Teach For America Corps Numbers Decline Again Amid Criticism, Recession Rebound
Participation in Teach for America, a nationwide program that recruits recent college graduates for short teaching stints in urban schools, has dropped over the past year. Numbers released Tuesday by the nonprofit organization showed that new teachers for the 2015-2016 academic year totaled 4,100. Last year, new membership was 5,300.
The new class was one of the most diverse in Teach for America history, with about half of participants being people of color or from low-income families. They studied at about 830 different colleges across the U.S., and their collective GPA was 3.4, according to a news release.
But only about 44,000 people applied, down from 50,000 the year before. In fact, application numbers have been dropping since 2013, when more than 57,000 people requested to be a part of the teaching corps. Some have theorized that as the economy has recovered from the Great Recession, more job opportunities have opened up for college graduates.
"Persuading young Americans to choose this work is tougher than ever," co-CEOs Elisa Villanueva Beard and Matthew Kramer wrote in a blog post earlier this year. "In the shadow of the recession, college graduates are moving away from public and service-oriented work and gravitating towards professions they perceive as more stable and financially sustainable. The polarized conversation around education isn’t helping either."
Teach for America has faced complaints from critics and alumni who argue it's too politically connected, doesn't prepare its teachers well enough, enables rapid turnover at needy schools and doesn't generate long-term teachers, the Huffington Post reported. Potential applicants were apparently listening, as about 70 percent of people who considered joining Teach for America but didn't said they were dissuaded by the controversy, according to a February 2015 report from the nonprofit Bellwether Education Partners.

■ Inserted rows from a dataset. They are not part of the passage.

-- ==== Sys2Proof/Machine/Links.lean ====
section
/-! DEFINITION. The host link, Sholo and Ethernet ports, and transfers between modules (R445 to R468, R482). -/

namespace Sys2Proof.Machine

/-! ### Ports and their records (R449, R452, R468) -/

/-- Link result codes (Table 19-7). -/
def cLinkDown : Nat := 0x100
def cPartnerLost : Nat := 0x101
def cWindowClosed : Nat := 0x102
def cRemoteRange : Nat := 0x103
def cPartnerRefused : Nat := 0x104
def cPeerUnreachable : Nat := 0x105

/-- Ports of the module: Sholo 0 to 17, Ethernet 18 and 19. -/
def portCount : Nat := 20

/-- Whether a port is an Ethernet port. -/
def isEth (p : Nat) : Bool := decide (18 ≤ p)

/-- The unit of a port. -/
def portUnit (p : Nat) : UnitId := if p < 18 then .sholo p else .eth (p - 18)

/-- A port. -/
def Dev.port (d : Dev) (p : Nat) : Port := d.ports.getD p {}

/-- Update a port. -/
def Dev.updPort (d : Dev) (p : Nat) (f : Port → Port) : Dev := { d with ports := d.ports.put p (f (d.port p)) }

/-- Update a port's transfer ring. -/
def Dev.updXq (d : Dev) (p : Nat) (f : XferRing → XferRing) : Dev := d.updPort p (fun x => { x with xq := f x.xq })

/-- Whether a port exists and its unit-specific registers act (R35). -/
def Dev.portLive (d : Dev) (p : Nat) : Bool :=
  decide (p < portCount) && d.unitActs (portUnit p)

/-- Whether ports may train: bring-up has reached stage 4, LINK_REFCLK is good, and no fatal error stands (R482, Table 19-8). -/
def Dev.mayTrain (d : Dev) : Bool := decide (4 ≤ d.boot.stage) && d.pins.linkRef && d.modState != .reset && d.modState != .dumping

/-- A class-5 record (R468). -/
def Dev.class5 (d : Dev) (p peer code detail : Nat) : Dev := d.raise 5 code (portUnit p).page (p + 256 * peer) (detail % 2 ^ 64)

/-- A class-5 record of an attach or a detach, which changes the tree (R452). -/
def Dev.partnerRecord (d : Dev) (p peer code id : Nat) : Dev := (d.class5 p peer code id).treeChanged

/-! ### Transfer rings (R454, R455, R458) -/

/-- Fields of a transfer descriptor (Table 19-4), and the bits that are not reserved. -/
def Xfer.fld (x : Xfer) (off hi lo : Nat) : Nat := bits x.word (8 * off + hi) (8 * off + lo)
def Xfer.xop (x : Xfer) : Nat := x.fld 0 7 0
def Xfer.remotePost (x : Xfer) : Bool := x.fld 0 8 8 == 1
def Xfer.localPost (x : Xfer) : Bool := x.fld 0 9 9 == 1
def Xfer.tag (x : Xfer) : Nat := x.fld 0 31 16
def Xfer.peer (x : Xfer) : Nat := x.fld 4 7 0
def Xfer.addr (x : Xfer) : Nat := x.fld 8 63 0
def Xfer.off (x : Xfer) : Nat := x.fld 0x10 63 0
def Xfer.len (x : Xfer) : Nat := x.fld 0x18 31 0
def Xfer.remoteSync (x : Xfer) : Nat := x.fld 0x1C 13 0
def Xfer.localSync (x : Xfer) : Nat := x.fld 0x1C 29 16
def xferMask : Nat := 0x3FF ||| (0xFFFF <<< 16) ||| (0xFF <<< 32) ||| (ones 160 <<< 64) ||| (0x3FFF <<< 224) ||| (0x3FFF <<< 240)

To fix its sliding numbers, Teach for America planned to switch up its recruiting strategies. It will start finding "more emerging leaders, including engaging prospective corps members earlier in their college careers," and help them connect with current corps members and alumni "to get a firsthand sense of their daily work," according to the release. The first application deadline to join next year's corps was set for Aug. 21.